Broadwell can run at most 1792 threads concurrently (32 x 7 x 8), and the CS utilization is 1024/1792 = 57%
Haswell can run at most 2240 threads concurrently (32 x 7 x 10), and the CS utilization is 2048/2240 = 91% (provided there is enough of other resources, like registers)
So either I am completely misunderstanding this, which is very probable, or CS are not yet the focus :) for if I understood correctly, other kinds of graphics workloads do not have this kind of utilization limitations.
 
What also comes to mind is that Intel changed their EU/subslice proportion when going from Haswell to Broadwell.
Haswell had 10EUs/subslice, 7 threads/EU, so if I understand the math correctly:
Broadwell can run at most 1792 threads concurrently (32 x 7 x 8), and the CS utilization is 1024/1792 = 57%
Haswell can run at most 2240 threads concurrently (32 x 7 x 10), and the CS utilization is 2048/2240 = 91% (provided there is enough of other resources, like registers)
This change is likely a perf hit in this special case, but in most cases it should be a performance boost. Broadwell has more subslices (with less EUs each). Subslice resources (memory port, instruction cache, texture sampler, texture caches) are shared between less EUs, meaning that these resources are less often a bottleneck. Maximum number of concurrent threads is not always a direct performance boost. As long as there are enough threads to fully feed the SIMDs, extra threads only increase the latency hiding efficiency (causing indirect performance improvement).
if I understood correctly, other kinds of graphics workloads do not have this kind of utilization limitations.
Yes, compute only uses thread groups (to allow multiple threads to communicate together and share data). Graphics threads do not have any (programmer controlled) communication methods between them. As an implementation detail, a pixel shader quad (= 2x2 pixel tile = 4 pixel shader threads) needs to run in the same wave, because the gradient operations (ddx, ddy) need to do lane swizzles to get neighbor lane data.
 
The most interesting thing is that Intel has a fixed number of register file storage allocated for each wave (4 KB, out of total 28 KB per EU). The width of the wave shrinks down from 32 to 16 and to 8 as the register count increases. 8 wide waves can use 128 registers, 16 wide waves can use 64 registers and 32 wide waves can use 32 registers.
Right, SIMD width is basically our occupancy equivalent. The compiler could in theory mix different SIMD width instructions and registers and so on in a single kernel but in practice it mostly compiles for different SIMD widths and depending on how much spill/fill is required it may drop certain widths. SIMD32 offers few advantages over SIMD16 in performance - it's mainly there to handle large thread groups. SIMD8 can theoretically get full performance too but it starts to depend a bit more on the instruction stream and latency hiding to shared functions (texture sampling, memory) can become an issue.
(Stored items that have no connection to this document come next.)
-- ==== Sys2Proof/Laws/Sound.lean ====
section
/-! SUPPORT. What every shared operation keeps, said once for each: memory in its canonical form, replays of legal blocks, REFT that never runs backward. -/

-- One proof after another, not side by side: threads that wait for the kernel each hold a stack.
set_option Elab.async false

namespace Sys2Proof.Machine

/-- From `s` to `t` memory keeps its form, replays stay legal, and REFT does not run backward. -/
structure Keeps (s t : State) : Prop where
  mem    : memSound s → memSound t
  replay : replaysSound s → replaysSound t
  now    : s.now ≤ t.now

theorem Keeps.refl (s : State) : Keeps s s := ⟨id, id, Nat.le_refl _⟩
theorem Keeps.trans {s t u : State} (h : Keeps s t) (g : Keeps t u) : Keeps s u := ⟨g.mem ∘ h.mem, g.replay ∘ h.replay, Nat.le_trans h.now g.now⟩

/-- An update that touches neither memory nor held lines nor REFT. -/
theorem Keeps.same {s t : State} (hm : t.mem = s.mem) (hh : t.held = s.held) (hn : t.now = s.now) : Keeps s t :=
  ⟨fun h => by unfold memSound at *; rw [hm]; exact h, fun h => by unfold replaysSound at *; rw [hh]; exact h, Nat.le_of_eq hn.symm⟩

/-- An update after a step that keeps them, of fields that they do not speak of. -/
theorem Keeps.upd {s u t : State} (h : Keeps s u) (hm : t.mem = u.mem) (hh : t.held = u.held) (hn : t.now = u.now) : Keeps s t := h.trans (.same hm hh hn)

theorem Keeps.foldl {α : Type} (f : State → α → State) (hf : ∀ s a, Keeps s (f s a)) (l : List α) (s : State) : Keeps s (l.foldl f s) := by
  induction l generalizing s with
  | nil => exact .refl s
  | cons a r ih => exact (hf s a).trans (ih _)

theorem keeps_ite {s a b : State} {c : Prop} [Decidable c] (ha : Keeps s a) (hb : Keeps s b) : Keeps s (if c then a else b) := by
  split
  · exact ha
  · exact hb

theorem mem_of_mapFind {α : Type} {m : SMap α} {k : Nat} {v : α} (h : mapFind m k = some v) : (k, v) ∈ m := by
  induction m with
  | nil => simp at h
  | cons e r ih =>
    obtain ⟨j, w⟩ := e
    simp only [mapFind] at h
    split at h
    · simp_all
    · exact List.mem_cons_of_mem _ (ih h)

/-- A record as legal as the one it replaces: a replay it holds has the same block. -/
def SameReplay (s : State) (key : Nat) (h : Held) : Prop :=
  ∀ r, h.replay = some r → ∃ h0 r0, mapFind s.held key = some h0 ∧ h0.replay = some r0 ∧ r.block = r0.block

theorem SameReplay.none {s : State} {key : Nat} {h : Held} (hn : h.replay = .none) : SameReplay s key h := by
  intro r hr; simp [hn] at hr

theorem SameReplay.eq {s : State} {key : Nat} {h h0 : Held} (hf : mapFind s.held key = some h0) (he : h.replay = h0.replay) : SameReplay s key h :=
  fun r hr => ⟨h0, r, hf, he ▸ hr, rfl⟩

theorem replaysSound_put {s t : State} {key : Nat} {h : Held} (hh : t.held = mapPut s.held key h) (hr : SameReplay s key h)
    (hs : replaysSound s) : replaysSound t := by
  intro e he r hre x hx
  rw [hh] at he
  rcases mem_mapPut he with rfl | he
  · obtain ⟨h0, r0, hf, h0r, hb⟩ := hr r hre
    exact hs _ (mem_of_mapFind hf) r0 h0r x (by rw [← hb]; exact hx)
  · exact hs e he r hre x hx

theorem Keeps.put {s t : State} {key : Nat} {h : Held} (hm : t.mem = s.mem) (hh : t.held = mapPut s.held key h) (hn : t.now = s.now)
    (hr : SameReplay s key h) : Keeps s t :=
  ⟨fun h => by unfold memSound at *; rw [hm]; exact h, replaysSound_put hh hr, Nat.le_of_eq hn.symm⟩

theorem Keeps.erase {s t : State} {key : Nat} (hm : t.mem = s.mem) (hh : t.held = mapErase s.held key) (hn : t.now = s.now) : Keeps s t :=
  ⟨fun h => by unfold memSound at *; rw [hm]; exact h, fun hs e he => hs e (mem_mapErase (by rw [← hh]; exact he)), Nat.le_of_eq hn.symm⟩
The one slight quirk of Gen in 3D is that it also uses the SIMD widths to handle small triangles. i.e. for triangles that are <=8 pixels (more realistically, <=2 2x2 quads) the hardware will dispatch a SIMD8 subspan. We do not pack quads from multiple triangles into the same pixel shader hardware thread which simplifies a number of things and even with small triangles does not leave much performance on the floor in practice (even SIMD8 is fairly efficient). But it has this weird quirk that shaders used with small triangles intrinsically get a lot of registers :)

As the waves are 32 wide, each thread can use 32 registers.
The heuristics vary depending on architecture but I don't believe we tend to dispatch SIMD32 kernels unless we "have to", i.e. for very large thread groups. As I noted there's no real performance advantage to SIMD32 so we'll tend to use SIMD16 most of the time and fall back to SIMD8 where necessary due to register pressure. So most of the time (i.e. thread groups of <=512) you have at least 64 registers per lane.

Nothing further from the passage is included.